New York Insider Tips – December 2017
Considering a co-op or condo on the lowest residential floor in a building? The typical “wet over dry” rules prohibiting the movement of kitchens or baths may not apply to you, giving you more renovation flexibility. Do your research ahead of time.
When buying a single-family home “on spec” in the outer boroughs or suburbs, be mindful of design options added during your construction process – it can create a mortgage approval issue. Over-improving the home with “abnormal for the neighborhood” additions may result in an appraisal issue if your deviations from typical planned unit model result in a home with a higher contracted build price than its comp-based value.
In a tight market, finding homes to bid on can be a challenge. Having an agent who thinks outside the box to find options is crucial. Methods can include owner direct mail overtures, revisiting buildings with the agent’s recent sales where they may have met owners, networking with co-broker lists to find off-market opportunities, reaching out on recently-expired listings, tempting the listing agents of on-market rentals, and more.

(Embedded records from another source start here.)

-- ==== Sys2Proof/Machine/Fps.lean ====
section
/-! DEFINITION. The FPS major but the special functions
(spec/10_vector_instructions.md R180 to R186). -/

namespace Sys2Proof.Machine
open Host

/-- The format that W selects (R180). -/
def fmtOf (w : BitVec 2) : Fmt := match w.toNat with | 0 => bf16 | 1 => fp32 | _ => fp64

/-- A register's value in a format: its low bits (R39). -/
def Fmt.low (f : Fmt) (v : Word) : Nat := v.toNat % 2 ^ f.width

/-- The FP64 encoding equal to an FP32 literal; a NaN keeps its sign and significand bits (R151). -/
def widenLit (lit : Nat) : Nat :=
  let neg := lit / 2 ^ 31 % 2
  match fp32.decode lit with
  | .nan _ => neg * 2 ^ 63 + 0x7FF * 2 ^ 52 + lit % 2 ^ 23 * 2 ^ 29
  | x => (fp64.ofNum 0 x).1

/-- A literal as the second operand of an FPS instruction (R151). -/
def litFps (w : BitVec 2) (lit : BitVec 32) : Word :=
  match w.toNat with
  | 0 => (lit.setWidth 16).setWidth 64
  | 1 => lit.setWidth 64
  | _ => BitVec.ofNat 64 (widenLit lit.toNat)

/-- A result with its flags is written (R180): nothing is raised by an instruction that traps. -/
def putFlags (rd : BitVec 5) (r : Nat × Nat) (lat : Nat) : M Unit := do
  put rd (BitVec.ofNat 64 r.1) lat
  raiseFlags (BitVec.ofNat 64 r.2)

/-- An operation on two encodings of a format in a rounding mode: its encoding and flags. -/
abbrev FpOp := Fmt → Nat → Nat → Nat → Nat × Nat

/-- a + b (R181). -/
def opFadd : FpOp := fun f m a b => f.addNum m (f.decode a) (f.decode b)
/-- a − b. -/
def opFsub : FpOp := fun f m a b => f.addNum m (f.decode a) (f.decode b).flip
/-- a × b. -/
def opFmul : FpOp := fun f m a b => f.mul m (f.decode a) (f.decode b)
/-- a / b. -/
def opFdiv : FpOp := fun f m a b => f.div m (f.decode a) (f.decode b)
/-- minimumNumber (R182). -/
def opFmin : FpOp := fun f _ a b => f.minMax false false a b
/-- maximumNumber. -/
def opFmax : FpOp := fun f _ a b => f.minMax true false a b

/-- An operation on three encodings: the destination's value first. -/
abbrev FpOp3 := Fmt → Nat → Nat → Nat → Nat → Nat × Nat

/-- a × b + d (R181). -/
def opFma : FpOp3 := fun f m d a b => f.fma m (f.decode a) (f.decode b) (f.decode d)
/-- d × a + b. -/
def opFmad : FpOp3 := fun f m d a b => f.fma m (f.decode d) (f.decode a) (f.decode b)
/-- d − a × b. -/
def opFnma : FpOp3 := fun f m d a b => f.addNum m (mulNum (f.decode a) (f.decode b)).flip (f.decode d)

/-- A floating-point instruction of two sources, the second given by `ob` with the registers `rs` it reads. -/
def fp2M (op : FpOp) (w : BitVec 2) (ra rd : BitVec 5) (rs : List (BitVec 5)) (ob : M Word) (lat : Nat) : M Unit := do
  readyM (ra :: rs) [] [rd] []
  let a ← src ra
  let b ← ob
  let c ← getC
  let f := fmtOf w
  putFlags rd (op f (modeOf c.cr.frm) (f.low a) (f.low b)) lat

/-- A floating-point instruction that also reads its destination (R181). -/
def fp3M (op : FpOp3) (w : BitVec 2) (ra rd : BitVec 5) (rs : List (BitVec 5)) (ob : M Word) : M Unit := do
  readyM (ra :: (rs ++ [rd])) [] [rd] []
  let a ← src ra
  let b ← ob
  let d ← src rd
  let c ← getC
  let f := fmtOf w
  putFlags rd (op f (modeOf c.cr.frm) (f.low d) (f.low a) (f.low b)) 4

/-- A floating-point instruction of one source. -/
def fp1M (op : Fmt → Nat → Nat → Nat × Nat) (w : BitVec 2) (ra rd : BitVec 5) (lat : Nat) : M Unit := do
  readyM [ra] [] [rd] []
  let a ← src ra
  let c ← getC
  let f := fmtOf w
  putFlags rd (op f (modeOf c.cr.frm) (f.low a)) lat

/-- The sign bit of an encoding. -/
def Fmt.isNeg (f : Fmt) (x : Nat) : Bool := x / f.signBit % 2 == 1

/-- FSGN (R183): the magnitude of a with a sign; variants 0 .j, 1 .jn, 2 .jx. -/
def opFsgn (var : BitVec 2) : FpOp := fun f _ a b =>
  if (f.decode a).isNaN then (f.canonNaN, 0)
  else
    let s := match var.toNat with | 0 => f.isNeg b | 1 => !f.isNeg b | _ => f.isNeg a != f.isNeg b
    (a % f.signBit + (if s then f.signBit else 0), 0)

/-- A comparison of FCMP and its flags (R184): EQ, LT, LE, UN. -/
def fpCmp (f : Fmt) (cc : BitVec 2) (a b : Nat) : Bool × Nat :=
  let x := f.decode a
  let y := f.decode b
  let nan := x.isNaN || y.isNaN
  let snan := x.isSNaN || y.isSNaN
  let o := numCmp x y
  match cc.toNat with
  | 0 => (o == some .eq, if snan then fNV else 0)
  | 1 => (o == some .lt, if nan then fNV else 0)
  | 2 => (o == some .lt || o == some .eq, if nan then fNV else 0)
  | _ => (nan, if snan then fNV else 0)

/-- FCMP with its second operand given by `ob`. -/
def fcmpM (w : BitVec 2) (ra : BitVec 5) (cc : BitVec 2) (pd : BitVec 3) (rs : List (BitVec 5)) (ob : M Word) : M Unit := do
  readyM (ra :: rs) [] [] [pd]
  let a ← src ra
  let b ← ob
  let f := fmtOf w
  let r := fpCmp f cc (f.low a) (f.low b)
  putP pd r.1 4
  raiseFlags (BitVec.ofNat 64 r.2)

/-- The class bit of FCLASS (R185). -/
def fpClass (f : Fmt) (a : Nat) : Nat :=
  match f.decode a with
  | .nan s => if s then 8 else 9
  | .inf n => if n then 0 else 7
  | .fin n m _ => if m = 0 then (if n then 3 else 4) else if m < 2 ^ f.mb then (if n then 2 else 5) else (if n then 1 else 6)

/-- The result register of FCVT: signed integers sign-extended, all else zero-extended (R186). -/
def cvtWord (dst : Nat) (x : Nat) : Word :=
  match ciInt dst with
  | some (w, true) => if 2 ^ (w - 1) ≤ x then BitVec.ofNat 64 (2 ^ 64 - 2 ^ w + x) else BitVec.ofNat 64 x
  | _ => BitVec.ofNat 64 x

/-- FADD (R181). -/
def execFadd (k : BitVec 1) (w : BitVec 2) (rb ra rd : BitVec 5) (stl : BitVec 2) (s : State) : Outcome State Fault Refusal :=
  issue 4 stl (fp2M opFadd w ra rd (opbRegs k rb) (opb k rb (instrBits (.fadd k w rb ra rd stl))) 4) s

/-- FADD with a literal. -/
def execFaddL (w : BitVec 2) (ra rd : BitVec 5) (stl : BitVec 2) (lit : BitVec 32) (s : State) : Outcome State Fault Refusal :=
  issue 8 stl (fp2M opFadd w ra rd [] (pure (litFps w lit)) 4) s

/-- FSUB (R181). -/
def execFsub (k : BitVec 1) (w : BitVec 2) (rb ra rd : BitVec 5) (stl : BitVec 2) (s : State) : Outcome State Fault Refusal :=
  issue 4 stl (fp2M opFsub w ra rd (opbRegs k rb) (opb k rb (instrBits (.fsub k w rb ra rd stl))) 4) s

/-- FSUB with a literal. -/
def execFsubL (w : BitVec 2) (ra rd : BitVec 5) (stl : BitVec 2) (lit : BitVec 32) (s : State) : Outcome State Fault Refusal :=
  issue 8 stl (fp2M opFsub w ra rd [] (pure (litFps w lit)) 4) s

/-- FMUL (R181). -/
def execFmul (k : BitVec 1) (w : BitVec 2) (rb ra rd : BitVec 5) (stl : BitVec 2) (s : State) : Outcome State Fault Refusal :=
  issue 4 stl (fp2M opFmul w ra rd (opbRegs k rb) (opb k rb (instrBits (.fmul k w rb ra rd stl))) 4) s

/-- FMUL with a literal. -/
def execFmulL (w : BitVec 2) (ra rd : BitVec 5) (stl : BitVec 2) (lit : BitVec 32) (s : State) : Outcome State Fault Refusal :=
  issue 8 stl (fp2M opFmul w ra rd [] (pure (litFps w lit)) 4) s

/-- FDIV (R181). -/
def execFdiv (k : BitVec 1) (w : BitVec 2) (rb ra rd : BitVec 5) (stl : BitVec 2) (s : State) : Outcome State Fault Refusal :=
  issue 4 stl (fp2M opFdiv w ra rd (opbRegs k rb) (opb k rb (instrBits (.fdiv k w rb ra rd stl))) 0) s

/-- FDIV with a literal. -/
def execFdivL (w : BitVec 2) (ra rd : BitVec 5) (stl : BitVec 2) (lit : BitVec 32) (s : State) : Outcome State Fault Refusal :=
  issue 8 stl (fp2M opFdiv w ra rd [] (pure (litFps w lit)) 0) s

/-- FSQRT (R181). -/
def execFsqrt (w : BitVec 2) (ra rd : BitVec 5) (stl : BitVec 2) (s : State) : Outcome State Fault Refusal :=
  issue 4 stl (fp1M (fun f m a => f.sqrt m (f.decode a)) w ra rd 0) s

/-- FMA (R181). -/
def execFma (k : BitVec 1) (w : BitVec 2) (rb ra rd : BitVec 5) (stl : BitVec 2) (s : State) : Outcome State Fault Refusal :=
  issue 4 stl (fp3M opFma w ra rd (opbRegs k rb) (opb k rb (instrBits (.fma k w rb ra rd stl)))) s

/-- FMA with a literal. -/
def execFmaL (w : BitVec 2) (ra rd : BitVec 5) (stl : BitVec 2) (lit : BitVec 32) (s : State) : Outcome State Fault Refusal :=
  issue 8 stl (fp3M opFma w ra rd [] (pure (litFps w lit))) s

/-- FMAD (R181). -/
def execFmad (k : BitVec 1) (w : BitVec 2) (rb ra rd : BitVec 5) (stl : BitVec 2) (s : State) : Outcome State Fault Refusal :=
  issue 4 stl (fp3M opFmad w ra rd (opbRegs k rb) (opb k rb (instrBits (.fmad k w rb ra rd stl)))) s

/-- FMAD with a literal. -/
def execFmadL (w : BitVec 2) (ra rd : BitVec 5) (stl : BitVec 2) (lit : BitVec 32) (s : State) : Outcome State Fault Refusal :=
  issue 8 stl (fp3M opFmad w ra rd [] (pure (litFps w lit))) s

/-- FNMA (R181). -/
def execFnma (k : BitVec 1) (w : BitVec 2) (rb ra rd : BitVec 5) (stl : BitVec 2) (s : State) : Outcome State Fault Refusal :=
  issue 4 stl (fp3M opFnma w ra rd (opbRegs k rb) (opb k rb (instrBits (.fnma k w rb ra rd stl)))) s

/-- FNMA with a literal. -/
def execFnmaL (w : BitVec 2) (ra rd : BitVec 5) (stl : BitVec 2) (lit : BitVec 32) (s : State) : Outcome State Fault Refusal :=
  issue 8 stl (fp3M opFnma w ra rd [] (pure (litFps w lit))) s

/-- FMIN (R182). -/
def execFmin (k : BitVec 1) (w : BitVec 2) (rb ra rd : BitVec 5) (stl : BitVec 2) (s : State) : Outcome State Fault Refusal :=
  issue 4 stl (fp2M opFmin w ra rd (opbRegs k rb) (opb k rb (instrBits (.fmin k w rb ra rd stl))) 4) s

/-- FMIN with a literal. -/
def execFminL (w : BitVec 2) (ra rd : BitVec 5) (stl : BitVec 2) (lit : BitVec 32) (s : State) : Outcome State Fault Refusal :=
  issue 8 stl (fp2M opFmin w ra rd [] (pure (litFps w lit)) 4) s

/-- FMAX (R182). -/
def execFmax (k : BitVec 1) (w : BitVec 2) (rb ra rd : BitVec 5) (stl : BitVec 2) (s : State) : Outcome State Fault Refusal :=
  issue 4 stl (fp2M opFmax w ra rd (opbRegs k rb) (opb k rb (instrBits (.fmax k w rb ra rd stl))) 4) s

/-- FMAX with a literal. -/
def execFmaxL (w : BitVec 2) (ra rd : BitVec 5) (stl : BitVec 2) (lit : BitVec 32) (s : State) : Outcome State Fault Refusal :=
  issue 8 stl (fp2M opFmax w ra rd [] (pure (litFps w lit)) 4) s

/-- FSGN (R183). -/
def execFsgn (var w : BitVec 2) (rb ra rd : BitVec 5) (stl : BitVec 2) (s : State) : Outcome State Fault Refusal :=
  issue 4 stl (fp2M (opFsgn var) w ra rd [rb] (src rb) 4) s

/-- FCMP (R184). -/
def execFcmp (k : BitVec 1) (w : BitVec 2) (rb ra : BitVec 5) (cc : BitVec 2) (pd : BitVec 3) (stl : BitVec 2) (s : State) :
    Outcome State Fault Refusal :=
  issue 4 stl (fcmpM w ra cc pd (opbRegs k rb) (opb k rb (instrBits (.fcmp k w rb ra cc pd stl)))) s

/-- FCMP with a literal. -/
def execFcmpL (w : BitVec 2) (ra : BitVec 5) (cc : BitVec 2) (pd : BitVec 3) (stl : BitVec 2) (lit : BitVec 32) (s : State) :
    Outcome State Fault Refusal :=
  issue 8 stl (fcmpM w ra cc pd [] (pure (litFps w lit))) s

/-- FCLASS (R185). -/
def execFclass (w : BitVec 2) (ra rd : BitVec 5) (stl : BitVec 2) (s : State) : Outcome State Fault Refusal :=
  issue 4 stl (fp1M (fun f _ a => (2 ^ fpClass f a, 0)) w ra rd 4) s

/-- FCVT (R186). -/
def execFcvt (src dst : BitVec 4) (ra rd : BitVec 5) (stl : BitVec 2) (s : State) : Outcome State Fault Refusal :=
  issue 4 stl (do
    readyM [ra] [] [rd] []
    let a ← Machine.src ra
    let c ← getC
    let r := convert (modeOf c.cr.frm) src.toNat dst.toNat (a.toNat % 2 ^ ciWidth src.toNat)
    put rd (cvtWord dst.toNat r.1) 4
    raiseFlags (BitVec.ofNat 64 r.2)) s

end Sys2Proof.Machine
end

With stocks at record levels, potential purchasers of NYC co-ops may be tempted to borrow against their investments to fund a portion of their down payment to keep their money in the equity markets. Be forewarned, though, that boards will consider this as secondary financing when calculating debt-to-income ratios for approval, and may go as far as to prohibit it all together.
An offer on a co-op in New York City is not complete without a financial summary summarizing the potential shareholders’ income, assets, debt and other details. This document, commonly referred to as a REBNY (or Real Estate Board of New York) Financial Statement, should be completed honestly and completely as sellers will hold buyers to their disclosures during the approval phase.